Once you have prepared the dataset, you can train and evaluate the models with another script and configuration files. The script is located at experiment/common/train-or-test/train-siamese.py, and the configuration files are located at experiment/code/1_bcsd/config.

Before training and evaluating the models, you need to modify the "/path/to/your/root" in all configuration files to the value of ${ROOT}.

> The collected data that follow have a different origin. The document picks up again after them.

/-! ## Q slot (R151, R259) -/

theorem QG.wf_iff {o : QG} : o.wf = true ↔ o.g < 16 ∧ o.vi < 768 ∧ o.sb < 64 ∧ o.z < 4 ∧ o.prod < 8 := by
  simp [QG.wf, ng, vr, sr, tk, and_assoc]
theorem QA.wf_iff {o : QA} : o.wf = true ↔ o.g < 16 ∧ o.vx < 767 ∧ o.sb < 64 ∧ o.prod < 8 := by
  simp [QA.wf, ng, sr, tk, and_assoc]
theorem QF.wf_iff {o : QF} : o.wf = true ↔
    o.g < 16 ∧ o.sa < 64 ∧ o.sv < 64 ∧ o.prod < 8 ∧ (o.op = .cas → o.sv ≠ 63) := by
  simp [QF.wf, ng, sr, tk, and_assoc, imp_iff_not_or]
theorem Q1.wf_iff {o : Q1} {ok : Nat → Bool} : o.wf ok = true ↔ o.g < 16 ∧ ok o.r = true ∧ o.prod < 8 := by
  simp [Q1.wf, ng, tk, and_assoc]
theorem Q2.wf_iff {o : Q2} {okR okT : Nat → Bool} :
    o.wf okR okT = true ↔ o.g < 16 ∧ okR o.r = true ∧ okT o.t = true ∧ o.prod < 8 := by simp [Q2.wf, ng, tk, and_assoc]
theorem G1.wf_iff {o : G1} {n : Nat} : o.wf n = true ↔ o.g < 16 ∧ o.n < n := by simp [G1.wf, ng]
theorem G2.wf_iff {o : G2} {n m : Nat} : o.wf n m = true ↔ o.g < 16 ∧ o.n < n ∧ o.m < m := by simp [G2.wf, ng, and_assoc]
theorem FW.wf_iff {o : FW} : o.wf = true ↔ o.g < 16 ∧ o.sd < 64 ∧ o.st < 64 ∧ 1 ≤ o.mask ∧ o.mask < 8 := by
  simp [FW.wf, ng, sr, and_assoc]

theorem saCode_lt (t : SaTy) : saCode t < 3 := by cases t <;> decide
theorem saOf_saCode (t : SaTy) : saOf (saCode t) = t := by cases t <;> rfl
theorem sfCode_lt (op : SfOp) : sfCode op < 7 := by cases op <;> decide
theorem sfOf_sfCode (op : SfOp) : sfOf (sfCode op) = op := by cases op <;> rfl
theorem sfCode_eq_two {op : SfOp} : sfCode op = 2 ↔ op = .cas := by cases op <;> decide

theorem decodeQ_packF {op g x : Nat} {e : Except DErr Instr} (hop : op < 64) (hg : g < 16) (hx : x < 2 ^ 22)
    (h : ∀ w, ReadsF w op g x → decodeQ w = e) : decodeQ (packF op g x) = e := h _ (packF_reads hop hg hx)

theorem decodeQ_encode {i : Instr} (h : i.wf = true) (hs : i.slot? = some .q) : decodeQ (encode i).w = .ok i := by
  cases i with
  | gpush o =>
    obtain ⟨hg, hv, hsb, hz, hp⟩ := QG.wf_iff.1 h
    have hb := o.virt.toNat_lt
    refine decodeQ_packF (by decide) hg (by omega) fun w r => ?_
    simp (disch := omega) only [decodeQ, r.op, r.g, r.digit, -Nat.reducePow, -Nat.reduceMul, Nat.add_assoc, fld_add_of_dvd,
      fld_add_of_lt, fld_mul_pow, fld_of_lt]
    simp [judge, vr, hv]
  | gpop o =>
    obtain ⟨hg, hv⟩ := G1.wf_iff.1 h
    refine decodeQ_packF (by decide) hg (by omega) fun w r => ?_
    simp (disch := omega) only [decodeQ, r.op, r.g, r.digit, -Nat.reducePow, -Nat.reduceMul, fld_mul_pow, fld_eq_zero_of_dvd]
    simp [judge, vr, zf, hv]
  | sacc o =>
    obtain ⟨hg, hv, hsb, hp⟩ := QA.wf_iff.1 h
    have hb := o.virt.toNat_lt
    have ht := saCode_lt o.t
    refine decodeQ_packF (by decide) hg (by omega) fun w r => ?_
    simp (disch := omega) only [decodeQ, r.op, r.g, r.digit, -Nat.reducePow, -Nat.reduceMul, Nat.add_assoc, fld_add_of_dvd,
      fld_add_of_lt, fld_mul_pow, fld_of_lt]
    simp [judge, pairF, hv, ht.ne, saOf_saCode]
  | sfop o =>
    obtain ⟨hg, ha, hv, hp, hcas⟩ := QF.wf_iff.1 h
    have hb := o.virt.toNat_lt
    have hd := o.wide.toNat_lt
    have ht := sfCode_lt o.op
    refine decodeQ_packF (by decide) hg (by omega) fun w r => ?_
    have hwide : fld w 8 2 = o.wide.toNat := by rw [r.digit (by decide)]; unfold fld; omega
    simp (disch := omega) only [decodeQ, r.op, r.g, hwide, r.digit, -Nat.reducePow, -Nat.reduceMul, Nat.add_assoc,
      fld_add_of_dvd, fld_add_of_lt, fld_mul_pow, fld_of_lt]
    simp [judge, Nat.not_le.2 hd, Nat.not_le.2 ht, sfCode_eq_two, not_and.2 hcas, sfOf_sfCode]
  | nlbin o | nlstat o | unwatch o =>
    obtain ⟨hg, hr, hp⟩ := Q1.wf_iff.1 h
    have hr := of_decide_eq_true hr
    refine decodeQ_packF (by decide) hg (by omega) fun w r => ?_
    simp (disch := omega) only [decodeQ, r.op, r.g, r.digit, -Nat.reducePow, -Nat.reduceMul, fld_add_of_dvd, fld_add_of_lt,
      fld_mul_pow, fld_of_lt, fld_eq_zero_of_lt]
    rfl
  | nlpos o =>
    obtain ⟨hg, hv, hp⟩ := Q1.wf_iff.1 h
    have hr := of_decide_eq_true hv
    refine decodeQ_packF (by decide) hg (by omega) fun w r => ?_
    simp (disch := omega) only [decodeQ, r.op, r.g, r.digit, -Nat.reducePow, -Nat.reduceMul, fld_add_of_dvd, fld_add_of_lt,
      fld_mul_pow, fld_of_lt, fld_eq_zero_of_lt]
    simp [judge, hv, zf]
  | nlreq o | take o =>
    obtain ⟨hg, hr, ht, hp⟩ := Q2.wf_iff.1 h
    have hr := of_decide_eq_true hr
    have ht := of_decide_eq_true ht
    refine decodeQ_packF (by decide) hg (by omega) fun w r => ?_
    simp (disch := omega) only [decodeQ, r.op, r.g, r.digit, -Nat.reducePow, -Nat.reduceMul, Nat.add_assoc, fld_add_of_dvd,
      fld_add_of_lt, fld_mul_pow, fld_of_lt, fld_eq_zero_of_lt]
    rfl
  | nlpop o =>
    obtain ⟨hg, hv, hm⟩ := G2.wf_iff.1 h
    refine decodeQ_packF (by decide) hg (by omega) fun w r => ?_
    simp (disch := omega) only [decodeQ, r.op, r.g, r.digit, -Nat.reducePow, -Nat.reduceMul, fld_add_of_dvd, fld_add_of_lt,
      fld_mul_pow, fld_eq_zero_of_dvd]
    simp [judge, vr, zf, hv]
  | spawn o | watch o =>
    obtain ⟨hg, hv, ht, hp⟩ := Q2.wf_iff.1 h
    have hr := of_decide_eq_true hv
    have ht := of_decide_eq_true ht
    refine decodeQ_packF (by decide) hg (by omega) fun w r => ?_
    simp (disch := omega) only [decodeQ, r.op, r.g, r.digit, -Nat.reducePow, -Nat.reduceMul, Nat.add_assoc, fld_add_of_dvd,
      fld_add_of_lt, fld_mul_pow, fld_of_lt, fld_eq_zero_of_lt]
    simp [judge, hv, zf]
  | idleQ => rfl
  | _ => cases hs

/-! ## F slot (R172, R216, R259, R284, R307) -/

theorem decodeF_packF {op g x : Nat} {e : Except DErr Instr} (hop : op < 64) (hg : g < 16) (hx : x < 2 ^ 22)
    (h : ∀ w, ReadsF w op g x → decodeF w = e) : decodeF (packF op g x) = e := h _ (packF_reads hop hg hx)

Then, you can train and evaluate most models with the following command:

cd ${ROOT}
# train
python experiment/common/train-or-test/train-siamese.py --config experiment/code/1_bcsd/config/trex/RCFG2Vec.yaml train
# test
python experiment/common/train-or-test/train-siamese.py --config experiment/code/1_bcsd/config/trex/RCFG2Vec.yaml test --test-config experiment/code/1_bcsd/config/trex/common-test.yaml

For jTrans, we directly use its pretrained model, and you need to use "jTrans-test.yaml" as the test configuration file.

cd ${ROOT}
# test jTrans
python experiment/common/train-or-test/train-siamese.py --config experiment/code/1_bcsd/config/trex/jTrans.yaml test --test-config experiment/code/1_bcsd/config/trex/jTrans-test.yaml

note: In our paper, we directly use the pre-trained model of jTrans, and we don't pay enough attention to the training process of jTrans and we cannot guarantee the correctness of the training process of jTrans in the current version.